Exercise objective: Every line of the material below that contains the string "VibrateFields" must appear in the answer.

START Data supplied

-- ==== Sys2Proof/Machine/State.lean ====
section
/-! DEFINITION. The machine's state as plain data (10_state.md), the records it holds, and the state after RESET (R33). -/

namespace Sys2Proof.Machine

/-- A frame record of a PARSE result: the decoded frame and its dispatch outcome (R120). -/
structure FrameRecord where
  msgType : Byte
  optionBits : Byte
  payload : List Byte
  outcome : DispatchOutcome
  deriving DecidableEq, Repr

/-- `ParseResult` (R120): the frames in arrival order and at most one framing error. -/
structure ParseResult where
  frames : List FrameRecord
  error : Option ProtocolError
  deriving DecidableEq, Repr

/-- The result of `COMPOSE` (R150, R152). -/
inductive ComposeResult
  | bytes (frame : List Byte)
  | payloadTooLong
  deriving DecidableEq, Repr

/-- What one operation returned (R13, R275). -/
inductive OpResult
  /-- A byte: REFLECT8, OPT.PACK. -/
  | byte (b : Byte)
  /-- A u16: CRC.TABLE, CRC.SEED, CRC.UPDATE, CHECKSUM. -/
  | word (w : U16)
  /-- The eight bits of OPT.UNPACK. -/
  | bits (b : OptionBits)
  /-- One bit or truth value: OPT.BIT, LED_STATE, ONE_ROW, TWO_ROWS. -/
  | bit (b : Bool)
  /-- An unsigned number: OPT.FIELD, LCD_MODE, UPD_MODE. -/
  | number (n : Nat)
  /-- CATALOG.NAME. -/
  | name (n : MsgName)
  /-- CATALOG.CODE: a code or absent. -/
  | code (c : Option Byte)
  /-- DISPATCH. -/
  | dispatched (d : DispatchOutcome)
  /-- PARSE. -/
  | parsed (r : ParseResult)
  /-- COMPOSE. -/
  | composed (r : ComposeResult)
  deriving DecidableEq, Repr

/-- The fields of a `setRTC` payload (R201); `extension` holds the 12/24-hour flag and the day/month-order flag. -/
structure RtcFields where
  year : U16
  month : Byte
  day : Byte
  weekday : Byte
  hour : Byte
  minute : Byte
  second : Byte
  extension : Option (Byte × Byte)
  deriving DecidableEq, Repr

/-- The fields of a `setVibrate` payload (R204). -/
structure VibrateFields where
  action : Byte
  onTime : U16
  offTime : U16
  cycles : Byte
  deriving DecidableEq, Repr

/-- The key of a button mapping (R205, R206). -/
structure ButtonKey where
  mode : Byte
  buttonId : Byte
  pressType : Byte
  deriving DecidableEq, Repr

/-- One row record of `writeLCD`: an index byte and a 12-byte span (R207). -/
structure LcdRow where
  index : Byte
  bits : List Byte
  deriving DecidableEq, Repr

/-- What a handler's contract reads from the option taps and the payload (R201 to R209). -/
inductive HandlerView
  | setRTC (v : RtcFields)
  | setLED (state : Bool)
  | setVibrate (v : VibrateFields)
  | enableButton (key : ButtonKey) (callbackKind callbackData : Byte)
  | disableButton (key : ButtonKey)
  | writeLCD (mode : Nat) (row1 : LcdRow) (row2 : Option LcdRow)
  | updateLCD (mode : Nat)
  | getDeviceType
  deriving DecidableEq, Repr

/-- One hand-over to a handler: the option byte and the whole payload, unchanged (R187), and what the contract decodes from
them (`none` when the payload is malformed, R211); log 19. -/
structure HandlerCall where
  name : MsgName
  optionBits : Byte
  payload : List Byte
  view : Option HandlerView
  deriving DecidableEq, Repr

/-- The transaction-local latches (R23, R25). -/
structure Latches where
  /-- `CRC`, the running value (R23). -/
  crc : U16
  /-- `H_LEN` (R25). -/
  hLen : Byte
  /-- `H_TYPE` (R25). -/
  hType : Byte
  /-- `H_OPT` (R25). -/
  hOpt : Byte
  /-- `H_PAY` (R25). -/
  hPay : List Byte
  /-- `H_CK` (R25). -/
  hCk : U16
  deriving DecidableEq, Repr

/-- The state of the block and of its boundary. -/
structure State where
  /-- `CATALOG` (R29): an argument of the model, written by nothing. -/
  catalog : Catalog
  /-- `RX_MAX` (R9, D23): `none` is unbounded. -/
  rxMax : Option Nat
  /-- `CFG.REFLECT_IN`, one bit (R22). -/
  reflectIn : Bool
  /-- The latches (R23, R25). -/
  latches : Latches
  /-- `POS`, the parse cursor (R27). -/
  pos : Nat
  /-- `RXB`, the chunk of the PARSE in progress; empty otherwise (R24). -/
  rxb : List Byte
  /-- `TXB`, the frame the last COMPOSE built (R31). -/
  txb : List Byte
  /-- The PARSE in progress, if there is one: the records of the frames delivered so far (R33, R130). -/
  parse : Option (List FrameRecord)
  /-- The environment's explicit reset request (R260; log 7). -/
  resetLine : Bool
  /-- The operations that wait to start, first to start first (R35, R264, R275; log 1). The spec gives no depth and no
  behaviour when the queue is full (N9): unbounded and lossless by DESIGN CHOICE (log 25). -/
  requests : List Instr
  /-- What each of the next handler runs will ask COMPOSE for (R4, R127; log 8). -/
  handlerAsks : List (List ComposeRequest)
  /-- What was handed to handlers, oldest first (R187; log 19). -/
  handlerCalls : List HandlerCall
  /-- The results returned, oldest first (R275; log 1). -/
  results : List OpResult
  /-- The outbound write queue's frames, oldest first (R31, R35, R154): unbounded and lossless by DESIGN CHOICE (N9;
  log 25). -/
  txQueue : List (List Byte)
  /-- The model's own counter of free values drawn (log 6, 8, 9). -/
  freeIndex : Nat
  deriving DecidableEq, Repr

/-- Why the machine stops with a fault. Both are safe: the model stops where the spec gives no step. -/
inductive Fault
  /-- Raised by `exec` of PARSE while a PARSE is in progress: "a model gives the block no step for it" (R264, U7 `stuck`).
  `step` never raises it: it lets the request wait. Safe. -/
  | parseInProgress
  /-- Raised by `step` when a PARSE is in progress and the cursor is outside the buffer, which R27 rules out. Safe; no
  state that meets the invariant raises it. -/
  | cursorOutsideBuffer
  deriving DecidableEq, Repr

/-- Why an instruction is refused. All are safe: the model stops where the spec admits no step. -/
inductive Refusal
  /-- Raised by `exec` for an instruction without a meaning. Safe. -/
  | notModelled (mnemonic : String)
  /-- Raised by `exec` of CFG.WRITE while a PARSE is in progress: "not an admitted step" (R263, U8 `refuse`). Safe. -/
  | transactionInProgress
  /-- Raised by `exec` of PARSE for a chunk longer than a fixed `RX_MAX` (U10 `refuse`). Safe. -/
  | chunkTooLong
  /-- Raised by `exec` for operand values that are no form of the operation: an OPT.FIELD outside the byte (R162),
  CATALOG.CODE of the sentinel (R183), a frame row whose payload no frame can hold (R73) or whose msgType the catalog does
  not resolve to the row's name (R75; log 14). Safe. -/
  | notAForm
  deriving DecidableEq, Repr

/-- The latches after reset: unspecified in the spec (R33); zero and empty by DESIGN CHOICE (log 4). -/
def Latches.reset : Latches :=
  { crc := 0, hLen := 0, hType := 0, hOpt := 0, hPay := [], hCk := 0 }

/-- The machine right after reset (R33, R260): `CFG.REFLECT_IN = 1`, `RXB` and `TXB` empty, nothing in progress. The
catalog is log 3's, the bound R9's default, the unspecified latches and the boundary log 1's and 4's. -/
def State.reset : State :=
  { catalog := catalogAtReset, rxMax := none, reflectIn := true, latches := Latches.reset, pos := 0, rxb := [], txb := [],
    parse := none, resetLine := false, requests := [], handlerAsks := [], handlerCalls := [], results := [], txQueue := [],
    freeIndex := 0 }

end Sys2Proof.Machine
end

END Data supplied

Solution to this task:
structure VibrateFields where
  | setVibrate (v : VibrateFields)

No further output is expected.